/-! ### The step, decoding and encoding -/

/-- A granted thread that need let no other issue first runs the instruction that its clause buffer decodes to, with the grant
used; a thread that yielded has one slot less to wait where another was ready. Armed sends and waiting acquires then make the
tests that are due, of which there are none where nothing is armed or outstanding, and the DRAM that F0 and F3 keep for themselves
takes what they have written there, which is nothing where there is no binding table, no pool and no saved block (R61, R69, R114,
R216, R218, R242; the agenda is the model's, log entry 3, and so are the places in that DRAM, log entry 31). -/
def Obligations.StepRunsTheDecodedInstruction : Prop :=
  (∀ (s : State) (r : Thr) (rest : List Sel) (b : Block) (t : Thread) (c : Clause) (i : Instr) (lim : Limits),
    s.agenda = .thread r :: rest → s.blk r.block = some b → s.thr r = some t → t.clause = some c → 0 < c.left →
    t.hold = .none → t.due = none → (b.run = .running ∨ (b.run = .stopping ∧ t.teller = false)) →
    (t.teller = true → t.unreported = []) → decode t.side lim c.rest = .ok i → b.readsPoison r.warp t i = false →
    (s.arbiter b.core).granted = some (b.slot r.block) →
    let s0 : State := { s with agenda := rest }
    s0.mayUse b r.warp t = true →
    let begun := s0.seat r
    step s = latched (exec i begun) ∧ begun.cur = r ∧
      begun.thr r = some { t with
        starved := 0,
        yielded := if (s0.readyThreads b).any (fun e => e.1 != r.warp) then t.yielded - 1 else t.yielded } ∧
      (begun.arbiter b.core).granted = none) ∧
  ∀ s : State, (∀ e ∈ s.blocks, e.2.tel.armed = [] ∧ ∀ u ∈ e.2.threads, u.2.ops = []) →
    latched (.next s) = .next s.writeOwn ∧
      ((∀ e ∈ s.ctxs, e.2.binding = []) → (∀ e ∈ s.blocks, e.2.gate = none ∧ e.2.run ≠ .saved) → s.writeOwn = s)

/-- Decoding the words of a well-formed instruction gives it back, with every operand, whatever words follow (R100 to
R105). -/
def Obligations.EncodedInstructionsDecode : Prop :=
  ∀ (side : Side) (lim : Limits) (i : Instr) (rest : List Word),
    i.wellFormed side lim = true → decode side lim (encode i ++ rest) = .ok i

/-- Encoding a decoded instruction gives back the words that it was decoded from: no bit of an encoding is dropped, and no
two words decode alike (R100 to R105). -/
def Obligations.DecodedWordsEncodeBack : Prop :=
  ∀ (side : Side) (lim : Limits) (ws : List Word) (i : Instr),
    decode side lim ws = .ok i → encode i = ws.take i.size ∧ i.wellFormed side lim = true

/-- Words of the listings of the worked programs decode to the instructions listed beside them (R100 to R111). -/
def Obligations.ListedWordsDecode : Prop :=
  let e : Ext := ⟨⟨false, 7⟩, 0, 0, false, false, false, 0, 0, 0, 0, 0, 0, 0, 0, none⟩
  let simt := decode .simt .widest
  let teller := decode .teller .widest
  simt [0x45151728] = .ok (.orCompact ⟨⟨false, 7⟩, 17, 17, 20, none⟩) ∧
    simt [0x28900784] = .ok (.ldsCompact ⟨⟨false, 7⟩, 10, 9, 0, none⟩) ∧
    simt [0x02002731, 0x00080204, 0x00000003] = .ok (.plop { e with mod := 0x020, d := 4, a := 1, b := 2, c := 3 }) ∧
    simt [0x00202771, 0x20002E18, 0] = .ok (.redux { e with mod := 2, ty := 1, d := 24, a := 23 }) ∧
    simt [0x00003745, 0x0000140A, 0] = .ok (.fexp2 { e with d := 10, a := 10 }) ∧
    simt [0x01200381, 0x00502417, 0x00106000] =
      .ok (.ld { e with guard := ⟨false, 3⟩, mod := 0x012, d := 23, a := 18, b := 20, pm := 0x20, st := 6 }) ∧
    simt [0x020007A5, 0x30042000, 0x00024000] =
      .ok (.atomr { e with mod := 0x020, ty := 1, bl := true, a := 16, b := 1, pm := 4, st := 4 }) ∧
    simt [0x000001E5, 0x002C1400, 0] = .ok (.gsnd { e with guard := ⟨false, 1⟩, a := 10, b := 11 }) ∧
    simt [0x00000405, 0, 0x000003EC] = .ok (.bra { e with guard := ⟨false, 4⟩, cl := true, c := 0x1EC }) ∧
    simt [0x0000360D, 0x08000200, 0] = .ok (.trap { e with guard := ⟨false, 6⟩, al := true, a := 1 }) ∧
    teller [0x001017F3, 0, 0x02800000, 0x00074003, 0] = .ok (.csrw { e with mod := 1, x9 := 5, lit := some 0x00074003 }) ∧
    teller [0x03B007CD, 0x0010000C, 0x1282200D] =
      .ok (.drain { e with mod := 0x03B, a := 0, b := 4, c := 13, d := 12, x9 := 0x025, pm := 4, st := 2 }) ∧
    teller [0x080017D9, 0x00002800, 0x16812000] = .ok (.larm { e with mod := 0x080, a := 20, x9 := 0x02D, pm := 2, st := 2 })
================
**Task description:**
Across the entries above, find each line with the word "core" and please copy it out.

**Exercise solution:**
    (s.arbiter b.core).granted = some (b.slot r.block) →
      (begun.arbiter b.core).granted = none) ∧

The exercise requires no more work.